» **PROBLEM TO WORK ON**
From the entries below, please gather each line containing the string "invalidInput".

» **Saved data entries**
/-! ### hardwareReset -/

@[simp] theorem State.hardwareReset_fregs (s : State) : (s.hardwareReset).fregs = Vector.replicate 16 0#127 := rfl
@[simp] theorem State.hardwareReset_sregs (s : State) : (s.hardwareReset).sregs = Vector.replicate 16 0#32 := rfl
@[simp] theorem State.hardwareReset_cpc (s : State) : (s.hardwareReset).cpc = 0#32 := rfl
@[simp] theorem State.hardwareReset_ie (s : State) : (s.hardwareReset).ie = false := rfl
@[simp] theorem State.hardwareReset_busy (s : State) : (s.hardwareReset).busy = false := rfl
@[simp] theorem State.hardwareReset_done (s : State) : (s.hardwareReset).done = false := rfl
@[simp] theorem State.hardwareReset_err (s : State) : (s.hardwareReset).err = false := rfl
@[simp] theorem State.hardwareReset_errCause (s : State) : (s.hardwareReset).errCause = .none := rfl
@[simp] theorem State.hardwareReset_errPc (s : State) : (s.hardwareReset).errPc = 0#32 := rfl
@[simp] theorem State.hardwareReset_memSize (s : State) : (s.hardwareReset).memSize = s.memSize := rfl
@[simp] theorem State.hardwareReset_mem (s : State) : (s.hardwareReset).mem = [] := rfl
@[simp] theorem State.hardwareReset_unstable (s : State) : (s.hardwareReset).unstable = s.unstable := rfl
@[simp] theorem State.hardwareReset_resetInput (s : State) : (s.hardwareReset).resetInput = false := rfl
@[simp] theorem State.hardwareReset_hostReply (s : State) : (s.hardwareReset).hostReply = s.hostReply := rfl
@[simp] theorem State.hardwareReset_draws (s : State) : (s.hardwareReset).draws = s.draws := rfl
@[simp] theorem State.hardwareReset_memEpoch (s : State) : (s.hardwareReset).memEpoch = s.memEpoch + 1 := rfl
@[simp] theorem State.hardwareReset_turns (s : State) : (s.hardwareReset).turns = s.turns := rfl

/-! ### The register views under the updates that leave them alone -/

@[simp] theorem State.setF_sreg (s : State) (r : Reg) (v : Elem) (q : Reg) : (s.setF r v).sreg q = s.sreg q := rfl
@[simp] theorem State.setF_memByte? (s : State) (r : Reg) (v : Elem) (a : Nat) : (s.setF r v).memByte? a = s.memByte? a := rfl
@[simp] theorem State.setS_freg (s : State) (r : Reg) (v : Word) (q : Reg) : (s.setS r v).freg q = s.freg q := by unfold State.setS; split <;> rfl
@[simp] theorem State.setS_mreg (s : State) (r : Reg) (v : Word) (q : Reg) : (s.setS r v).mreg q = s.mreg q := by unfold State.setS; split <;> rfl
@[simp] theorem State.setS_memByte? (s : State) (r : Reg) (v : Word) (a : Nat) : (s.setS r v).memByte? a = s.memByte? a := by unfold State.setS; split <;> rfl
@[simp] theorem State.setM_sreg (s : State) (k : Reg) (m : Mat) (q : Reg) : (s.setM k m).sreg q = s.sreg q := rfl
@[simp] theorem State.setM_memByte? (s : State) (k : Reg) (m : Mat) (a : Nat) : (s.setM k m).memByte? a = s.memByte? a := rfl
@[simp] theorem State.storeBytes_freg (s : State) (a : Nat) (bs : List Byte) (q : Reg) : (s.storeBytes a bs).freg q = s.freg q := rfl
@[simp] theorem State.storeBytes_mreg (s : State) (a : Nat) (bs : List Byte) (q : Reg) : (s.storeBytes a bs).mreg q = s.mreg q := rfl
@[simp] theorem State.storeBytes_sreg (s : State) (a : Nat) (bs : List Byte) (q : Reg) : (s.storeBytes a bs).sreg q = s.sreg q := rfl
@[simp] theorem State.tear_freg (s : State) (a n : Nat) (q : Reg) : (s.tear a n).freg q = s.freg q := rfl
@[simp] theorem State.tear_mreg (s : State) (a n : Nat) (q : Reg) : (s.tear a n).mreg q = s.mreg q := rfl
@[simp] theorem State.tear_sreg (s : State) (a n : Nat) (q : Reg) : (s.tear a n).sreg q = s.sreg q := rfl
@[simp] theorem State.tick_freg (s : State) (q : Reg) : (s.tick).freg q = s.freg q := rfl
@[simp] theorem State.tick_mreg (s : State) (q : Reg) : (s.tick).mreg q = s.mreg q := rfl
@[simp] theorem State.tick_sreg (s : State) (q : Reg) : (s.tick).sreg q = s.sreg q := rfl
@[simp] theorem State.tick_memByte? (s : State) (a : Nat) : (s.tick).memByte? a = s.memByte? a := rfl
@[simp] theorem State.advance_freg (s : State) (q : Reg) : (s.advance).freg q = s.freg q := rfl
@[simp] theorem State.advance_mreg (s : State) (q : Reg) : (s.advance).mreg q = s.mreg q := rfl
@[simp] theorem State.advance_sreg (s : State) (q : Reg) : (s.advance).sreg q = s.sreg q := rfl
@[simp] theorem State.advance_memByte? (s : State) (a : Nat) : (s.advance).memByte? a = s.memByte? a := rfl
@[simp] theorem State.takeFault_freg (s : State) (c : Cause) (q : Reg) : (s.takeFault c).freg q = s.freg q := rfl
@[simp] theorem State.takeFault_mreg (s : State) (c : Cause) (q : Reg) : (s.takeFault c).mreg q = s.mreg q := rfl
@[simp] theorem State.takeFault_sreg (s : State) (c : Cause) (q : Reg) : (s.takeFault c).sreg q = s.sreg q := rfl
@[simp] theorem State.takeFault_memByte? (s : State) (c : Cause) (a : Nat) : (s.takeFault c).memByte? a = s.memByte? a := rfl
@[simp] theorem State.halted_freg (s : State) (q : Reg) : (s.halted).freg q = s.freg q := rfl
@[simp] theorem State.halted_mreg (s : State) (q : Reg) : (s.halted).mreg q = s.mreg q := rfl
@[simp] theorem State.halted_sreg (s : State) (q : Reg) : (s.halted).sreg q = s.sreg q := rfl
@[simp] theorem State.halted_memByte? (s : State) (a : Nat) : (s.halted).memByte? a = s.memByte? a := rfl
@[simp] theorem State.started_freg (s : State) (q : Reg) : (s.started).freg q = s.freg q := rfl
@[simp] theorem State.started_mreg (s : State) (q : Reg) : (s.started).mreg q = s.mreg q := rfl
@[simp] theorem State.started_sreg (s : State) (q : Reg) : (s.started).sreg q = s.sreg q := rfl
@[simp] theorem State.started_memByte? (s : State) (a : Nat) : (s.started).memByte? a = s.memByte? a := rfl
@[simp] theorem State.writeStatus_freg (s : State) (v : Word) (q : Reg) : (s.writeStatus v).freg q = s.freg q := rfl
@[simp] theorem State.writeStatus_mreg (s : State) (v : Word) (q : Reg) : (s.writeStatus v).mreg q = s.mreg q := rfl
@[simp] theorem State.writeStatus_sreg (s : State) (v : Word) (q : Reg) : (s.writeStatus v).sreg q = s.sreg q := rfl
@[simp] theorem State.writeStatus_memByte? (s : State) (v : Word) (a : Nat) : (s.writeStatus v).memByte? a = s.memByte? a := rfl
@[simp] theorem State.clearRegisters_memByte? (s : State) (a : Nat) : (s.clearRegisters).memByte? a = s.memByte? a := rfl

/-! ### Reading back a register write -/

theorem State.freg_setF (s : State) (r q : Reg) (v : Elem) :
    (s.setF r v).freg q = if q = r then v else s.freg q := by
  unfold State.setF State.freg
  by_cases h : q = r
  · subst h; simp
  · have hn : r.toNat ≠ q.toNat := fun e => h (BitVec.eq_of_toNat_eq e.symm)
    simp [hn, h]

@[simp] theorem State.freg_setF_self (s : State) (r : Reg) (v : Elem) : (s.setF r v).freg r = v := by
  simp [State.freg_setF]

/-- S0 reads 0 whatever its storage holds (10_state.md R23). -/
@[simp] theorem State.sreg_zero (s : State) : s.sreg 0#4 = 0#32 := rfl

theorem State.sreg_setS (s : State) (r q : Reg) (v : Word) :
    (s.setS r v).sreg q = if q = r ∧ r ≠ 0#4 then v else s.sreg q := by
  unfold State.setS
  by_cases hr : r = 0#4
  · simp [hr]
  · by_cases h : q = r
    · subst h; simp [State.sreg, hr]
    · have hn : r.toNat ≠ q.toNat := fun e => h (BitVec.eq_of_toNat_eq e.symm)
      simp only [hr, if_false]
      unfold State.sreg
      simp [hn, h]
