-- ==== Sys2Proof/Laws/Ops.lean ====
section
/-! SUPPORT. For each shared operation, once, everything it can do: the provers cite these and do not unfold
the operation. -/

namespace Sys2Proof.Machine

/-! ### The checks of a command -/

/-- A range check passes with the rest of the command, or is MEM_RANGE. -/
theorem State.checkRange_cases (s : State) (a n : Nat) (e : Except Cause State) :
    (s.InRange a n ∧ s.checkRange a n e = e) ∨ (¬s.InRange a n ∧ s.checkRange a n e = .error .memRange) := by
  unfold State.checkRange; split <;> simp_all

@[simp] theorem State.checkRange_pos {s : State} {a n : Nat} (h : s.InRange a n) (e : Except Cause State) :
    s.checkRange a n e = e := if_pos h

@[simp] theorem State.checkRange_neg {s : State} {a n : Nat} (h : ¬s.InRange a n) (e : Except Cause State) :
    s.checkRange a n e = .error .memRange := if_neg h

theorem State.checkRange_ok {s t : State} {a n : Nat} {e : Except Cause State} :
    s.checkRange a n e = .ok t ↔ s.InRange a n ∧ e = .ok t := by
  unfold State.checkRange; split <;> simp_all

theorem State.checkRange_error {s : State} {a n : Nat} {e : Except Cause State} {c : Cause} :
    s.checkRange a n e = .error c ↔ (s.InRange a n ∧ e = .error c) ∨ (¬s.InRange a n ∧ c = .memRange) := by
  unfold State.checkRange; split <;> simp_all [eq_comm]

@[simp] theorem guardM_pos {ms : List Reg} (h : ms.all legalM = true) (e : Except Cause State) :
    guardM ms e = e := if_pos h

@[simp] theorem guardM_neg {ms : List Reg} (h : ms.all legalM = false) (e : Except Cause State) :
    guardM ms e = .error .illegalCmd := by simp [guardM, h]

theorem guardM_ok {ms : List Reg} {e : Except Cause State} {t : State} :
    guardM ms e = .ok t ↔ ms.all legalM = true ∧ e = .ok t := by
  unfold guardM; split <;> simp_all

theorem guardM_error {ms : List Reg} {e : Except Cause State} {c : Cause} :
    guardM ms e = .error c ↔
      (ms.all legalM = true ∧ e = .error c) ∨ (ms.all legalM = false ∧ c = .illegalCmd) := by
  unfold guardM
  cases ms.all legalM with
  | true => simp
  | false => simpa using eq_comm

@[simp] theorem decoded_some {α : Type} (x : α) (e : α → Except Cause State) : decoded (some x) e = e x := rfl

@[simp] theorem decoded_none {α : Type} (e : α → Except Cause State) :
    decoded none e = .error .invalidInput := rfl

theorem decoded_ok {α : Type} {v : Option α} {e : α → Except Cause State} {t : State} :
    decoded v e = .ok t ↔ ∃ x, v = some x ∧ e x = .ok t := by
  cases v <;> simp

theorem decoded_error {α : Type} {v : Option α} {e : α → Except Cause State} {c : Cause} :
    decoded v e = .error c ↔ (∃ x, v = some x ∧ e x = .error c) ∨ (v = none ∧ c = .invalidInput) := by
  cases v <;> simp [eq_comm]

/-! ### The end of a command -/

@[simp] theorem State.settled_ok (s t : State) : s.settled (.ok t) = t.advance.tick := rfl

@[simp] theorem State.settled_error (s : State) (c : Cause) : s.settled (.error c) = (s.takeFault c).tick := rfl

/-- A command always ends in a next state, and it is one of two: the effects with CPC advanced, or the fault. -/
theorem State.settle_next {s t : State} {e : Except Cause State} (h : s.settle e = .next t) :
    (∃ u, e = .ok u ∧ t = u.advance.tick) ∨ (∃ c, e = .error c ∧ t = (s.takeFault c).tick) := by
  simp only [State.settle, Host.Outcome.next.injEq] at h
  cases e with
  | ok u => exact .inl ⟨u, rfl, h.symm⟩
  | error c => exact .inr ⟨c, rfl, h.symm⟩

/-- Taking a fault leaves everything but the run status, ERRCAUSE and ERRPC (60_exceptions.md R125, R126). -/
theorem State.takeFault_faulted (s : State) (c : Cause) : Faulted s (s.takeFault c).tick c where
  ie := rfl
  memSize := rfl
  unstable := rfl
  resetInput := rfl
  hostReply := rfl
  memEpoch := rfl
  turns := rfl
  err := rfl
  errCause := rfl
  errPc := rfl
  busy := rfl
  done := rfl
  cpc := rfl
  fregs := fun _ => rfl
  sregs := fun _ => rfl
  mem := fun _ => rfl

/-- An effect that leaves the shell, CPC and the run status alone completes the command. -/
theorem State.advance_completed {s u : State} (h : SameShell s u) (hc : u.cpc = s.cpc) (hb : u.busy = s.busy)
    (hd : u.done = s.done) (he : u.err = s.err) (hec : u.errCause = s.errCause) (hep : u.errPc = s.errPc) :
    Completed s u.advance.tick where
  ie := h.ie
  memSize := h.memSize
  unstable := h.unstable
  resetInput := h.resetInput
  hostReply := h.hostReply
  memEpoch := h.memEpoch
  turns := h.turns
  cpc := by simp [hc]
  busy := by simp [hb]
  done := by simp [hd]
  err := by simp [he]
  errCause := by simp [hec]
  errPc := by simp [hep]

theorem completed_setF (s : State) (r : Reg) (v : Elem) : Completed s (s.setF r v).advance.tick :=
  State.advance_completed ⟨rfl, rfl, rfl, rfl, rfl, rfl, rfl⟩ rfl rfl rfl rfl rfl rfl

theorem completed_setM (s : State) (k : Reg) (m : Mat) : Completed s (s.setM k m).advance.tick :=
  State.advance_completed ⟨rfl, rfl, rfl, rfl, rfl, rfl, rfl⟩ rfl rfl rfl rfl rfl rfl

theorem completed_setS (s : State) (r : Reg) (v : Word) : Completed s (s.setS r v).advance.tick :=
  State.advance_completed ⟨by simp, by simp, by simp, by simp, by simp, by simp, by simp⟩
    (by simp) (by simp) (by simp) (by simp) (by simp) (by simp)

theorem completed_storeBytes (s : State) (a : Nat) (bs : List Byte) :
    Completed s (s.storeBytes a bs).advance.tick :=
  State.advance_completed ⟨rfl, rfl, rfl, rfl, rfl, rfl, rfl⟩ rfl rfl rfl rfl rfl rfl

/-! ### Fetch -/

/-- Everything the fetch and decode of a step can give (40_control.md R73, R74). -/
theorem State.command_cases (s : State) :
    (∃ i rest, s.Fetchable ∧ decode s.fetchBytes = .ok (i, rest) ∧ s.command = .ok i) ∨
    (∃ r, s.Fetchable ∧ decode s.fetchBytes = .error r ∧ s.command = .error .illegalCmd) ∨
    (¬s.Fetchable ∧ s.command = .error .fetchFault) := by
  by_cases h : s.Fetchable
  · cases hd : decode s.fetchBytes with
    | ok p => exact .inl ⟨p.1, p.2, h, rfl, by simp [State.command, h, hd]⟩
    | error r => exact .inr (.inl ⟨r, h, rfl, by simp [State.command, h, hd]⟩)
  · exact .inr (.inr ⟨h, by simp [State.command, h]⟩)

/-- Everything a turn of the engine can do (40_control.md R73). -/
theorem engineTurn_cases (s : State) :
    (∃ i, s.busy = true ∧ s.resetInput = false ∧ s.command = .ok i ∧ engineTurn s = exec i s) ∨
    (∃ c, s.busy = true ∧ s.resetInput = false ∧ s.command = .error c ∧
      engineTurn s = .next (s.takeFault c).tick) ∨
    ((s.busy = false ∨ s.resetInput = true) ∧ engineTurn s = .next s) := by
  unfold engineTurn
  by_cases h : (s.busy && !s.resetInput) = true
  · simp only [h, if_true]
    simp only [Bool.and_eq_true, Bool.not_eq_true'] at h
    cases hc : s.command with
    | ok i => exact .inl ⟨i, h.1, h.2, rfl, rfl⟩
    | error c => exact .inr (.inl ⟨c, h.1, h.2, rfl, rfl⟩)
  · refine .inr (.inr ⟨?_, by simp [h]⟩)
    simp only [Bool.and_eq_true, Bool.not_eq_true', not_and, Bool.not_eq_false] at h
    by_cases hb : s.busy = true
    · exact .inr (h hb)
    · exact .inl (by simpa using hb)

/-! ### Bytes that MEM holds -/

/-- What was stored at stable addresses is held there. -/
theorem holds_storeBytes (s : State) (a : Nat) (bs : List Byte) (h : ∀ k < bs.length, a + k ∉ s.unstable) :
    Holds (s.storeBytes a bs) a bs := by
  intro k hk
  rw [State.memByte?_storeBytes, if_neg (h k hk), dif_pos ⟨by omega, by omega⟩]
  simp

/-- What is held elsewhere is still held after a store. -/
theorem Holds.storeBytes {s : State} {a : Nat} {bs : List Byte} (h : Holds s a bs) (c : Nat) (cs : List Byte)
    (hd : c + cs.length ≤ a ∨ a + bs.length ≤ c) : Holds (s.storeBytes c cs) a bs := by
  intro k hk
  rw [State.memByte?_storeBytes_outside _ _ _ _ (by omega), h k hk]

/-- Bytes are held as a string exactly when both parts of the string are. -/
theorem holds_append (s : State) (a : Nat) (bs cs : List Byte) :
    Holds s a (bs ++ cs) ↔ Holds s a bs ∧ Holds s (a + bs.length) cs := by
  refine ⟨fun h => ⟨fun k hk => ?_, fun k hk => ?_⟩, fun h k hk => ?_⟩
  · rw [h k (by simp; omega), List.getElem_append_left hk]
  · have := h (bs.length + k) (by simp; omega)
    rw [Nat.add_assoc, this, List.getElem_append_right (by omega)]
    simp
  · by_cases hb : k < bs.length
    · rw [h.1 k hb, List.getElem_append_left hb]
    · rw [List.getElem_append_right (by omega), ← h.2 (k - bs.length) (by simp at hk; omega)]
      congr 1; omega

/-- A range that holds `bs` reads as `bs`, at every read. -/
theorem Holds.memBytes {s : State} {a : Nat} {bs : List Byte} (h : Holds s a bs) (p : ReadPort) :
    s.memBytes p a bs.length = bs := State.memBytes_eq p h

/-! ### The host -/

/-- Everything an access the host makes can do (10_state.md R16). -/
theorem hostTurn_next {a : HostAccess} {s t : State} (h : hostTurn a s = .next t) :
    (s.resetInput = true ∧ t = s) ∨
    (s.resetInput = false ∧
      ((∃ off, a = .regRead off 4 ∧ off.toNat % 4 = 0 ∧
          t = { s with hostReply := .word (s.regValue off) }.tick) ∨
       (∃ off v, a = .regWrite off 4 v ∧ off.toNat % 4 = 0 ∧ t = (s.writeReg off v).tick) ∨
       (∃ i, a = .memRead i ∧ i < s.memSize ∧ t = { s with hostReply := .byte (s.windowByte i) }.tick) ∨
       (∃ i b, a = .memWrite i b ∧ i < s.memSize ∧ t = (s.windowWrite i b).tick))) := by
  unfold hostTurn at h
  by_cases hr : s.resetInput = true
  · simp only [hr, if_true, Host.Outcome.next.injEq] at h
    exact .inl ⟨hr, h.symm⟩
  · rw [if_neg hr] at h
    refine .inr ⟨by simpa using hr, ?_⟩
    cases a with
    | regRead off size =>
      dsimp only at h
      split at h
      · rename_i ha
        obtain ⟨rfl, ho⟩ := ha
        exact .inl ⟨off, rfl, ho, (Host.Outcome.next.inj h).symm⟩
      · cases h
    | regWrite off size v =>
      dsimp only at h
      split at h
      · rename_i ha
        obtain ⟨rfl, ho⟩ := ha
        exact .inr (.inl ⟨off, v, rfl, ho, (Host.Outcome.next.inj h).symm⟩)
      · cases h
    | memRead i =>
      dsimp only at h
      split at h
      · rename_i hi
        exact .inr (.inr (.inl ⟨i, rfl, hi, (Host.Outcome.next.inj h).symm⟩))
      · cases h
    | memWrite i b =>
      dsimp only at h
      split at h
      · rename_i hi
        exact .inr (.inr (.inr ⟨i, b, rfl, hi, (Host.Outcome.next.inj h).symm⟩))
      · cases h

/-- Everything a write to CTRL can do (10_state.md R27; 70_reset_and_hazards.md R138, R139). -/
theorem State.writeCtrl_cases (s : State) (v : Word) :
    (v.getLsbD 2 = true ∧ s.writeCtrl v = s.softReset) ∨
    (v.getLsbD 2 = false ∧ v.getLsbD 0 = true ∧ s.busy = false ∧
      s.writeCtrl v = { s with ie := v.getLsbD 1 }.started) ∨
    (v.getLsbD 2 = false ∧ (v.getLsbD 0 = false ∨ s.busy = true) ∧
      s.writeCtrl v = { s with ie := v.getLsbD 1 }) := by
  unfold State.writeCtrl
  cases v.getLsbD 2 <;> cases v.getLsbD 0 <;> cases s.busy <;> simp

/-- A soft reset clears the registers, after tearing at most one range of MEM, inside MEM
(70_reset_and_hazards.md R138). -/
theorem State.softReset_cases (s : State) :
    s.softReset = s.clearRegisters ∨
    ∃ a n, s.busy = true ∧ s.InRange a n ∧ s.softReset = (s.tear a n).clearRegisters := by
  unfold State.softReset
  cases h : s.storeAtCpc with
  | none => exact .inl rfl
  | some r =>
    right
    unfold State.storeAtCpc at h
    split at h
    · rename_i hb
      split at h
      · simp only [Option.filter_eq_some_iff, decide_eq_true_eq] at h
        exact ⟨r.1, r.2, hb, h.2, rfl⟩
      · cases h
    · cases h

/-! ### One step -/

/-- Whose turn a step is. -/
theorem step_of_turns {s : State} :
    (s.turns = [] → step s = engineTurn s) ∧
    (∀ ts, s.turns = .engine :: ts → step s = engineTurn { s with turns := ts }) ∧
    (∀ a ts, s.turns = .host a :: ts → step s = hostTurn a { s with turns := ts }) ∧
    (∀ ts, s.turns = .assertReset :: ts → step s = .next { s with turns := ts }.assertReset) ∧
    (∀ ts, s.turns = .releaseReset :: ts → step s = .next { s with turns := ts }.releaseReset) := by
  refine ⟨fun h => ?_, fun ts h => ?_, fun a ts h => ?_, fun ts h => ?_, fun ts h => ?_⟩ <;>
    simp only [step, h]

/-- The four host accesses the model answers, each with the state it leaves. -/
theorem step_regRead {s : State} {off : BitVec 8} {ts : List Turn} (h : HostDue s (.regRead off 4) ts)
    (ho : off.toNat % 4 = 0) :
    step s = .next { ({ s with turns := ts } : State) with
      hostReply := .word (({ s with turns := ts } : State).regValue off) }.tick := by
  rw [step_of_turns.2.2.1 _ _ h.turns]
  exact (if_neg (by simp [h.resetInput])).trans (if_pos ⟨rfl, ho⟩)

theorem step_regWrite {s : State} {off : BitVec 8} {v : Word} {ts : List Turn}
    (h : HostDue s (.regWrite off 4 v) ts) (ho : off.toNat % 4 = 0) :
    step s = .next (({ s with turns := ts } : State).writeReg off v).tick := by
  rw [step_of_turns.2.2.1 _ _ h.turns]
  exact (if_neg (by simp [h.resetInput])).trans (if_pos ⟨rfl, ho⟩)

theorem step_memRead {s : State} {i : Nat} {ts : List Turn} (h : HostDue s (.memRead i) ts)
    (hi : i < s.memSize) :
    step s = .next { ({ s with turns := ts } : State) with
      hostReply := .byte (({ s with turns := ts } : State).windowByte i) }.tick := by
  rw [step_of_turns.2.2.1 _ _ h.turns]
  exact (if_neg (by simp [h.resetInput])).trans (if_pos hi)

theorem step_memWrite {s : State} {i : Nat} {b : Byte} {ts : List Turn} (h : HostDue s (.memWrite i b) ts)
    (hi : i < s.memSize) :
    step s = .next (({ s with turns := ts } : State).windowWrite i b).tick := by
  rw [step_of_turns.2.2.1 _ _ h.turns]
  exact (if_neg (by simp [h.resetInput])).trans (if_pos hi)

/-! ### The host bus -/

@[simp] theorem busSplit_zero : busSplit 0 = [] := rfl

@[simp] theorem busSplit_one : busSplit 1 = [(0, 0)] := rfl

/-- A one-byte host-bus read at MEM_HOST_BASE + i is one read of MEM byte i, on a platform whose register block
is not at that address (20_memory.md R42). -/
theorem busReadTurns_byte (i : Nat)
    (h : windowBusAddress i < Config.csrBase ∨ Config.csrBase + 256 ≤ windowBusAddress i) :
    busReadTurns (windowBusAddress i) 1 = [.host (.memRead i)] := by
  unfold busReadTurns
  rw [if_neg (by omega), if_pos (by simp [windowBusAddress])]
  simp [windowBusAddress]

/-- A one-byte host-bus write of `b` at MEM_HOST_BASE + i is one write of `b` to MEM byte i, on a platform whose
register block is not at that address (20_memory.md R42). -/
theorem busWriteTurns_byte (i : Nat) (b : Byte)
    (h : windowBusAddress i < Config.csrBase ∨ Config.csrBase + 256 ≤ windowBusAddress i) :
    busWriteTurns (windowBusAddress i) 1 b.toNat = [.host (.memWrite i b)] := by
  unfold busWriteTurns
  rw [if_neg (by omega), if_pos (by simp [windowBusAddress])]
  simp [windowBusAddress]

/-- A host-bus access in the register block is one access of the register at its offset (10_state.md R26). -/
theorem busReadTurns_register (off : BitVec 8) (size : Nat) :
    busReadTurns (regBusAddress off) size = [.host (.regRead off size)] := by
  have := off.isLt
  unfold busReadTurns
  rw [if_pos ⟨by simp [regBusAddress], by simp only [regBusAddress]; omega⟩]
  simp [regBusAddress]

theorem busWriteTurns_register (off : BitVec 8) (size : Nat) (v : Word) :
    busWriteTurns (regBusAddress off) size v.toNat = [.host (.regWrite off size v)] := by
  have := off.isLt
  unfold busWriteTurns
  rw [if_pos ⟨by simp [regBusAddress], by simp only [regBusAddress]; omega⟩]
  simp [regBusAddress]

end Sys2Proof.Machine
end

» **REPLY TO THE TASK**
    decoded none e = .error .invalidInput := rfl
    decoded v e = .error c ↔ (∃ x, v = some x ∧ e x = .error c) ∨ (v = none ∧ c = .invalidInput) := by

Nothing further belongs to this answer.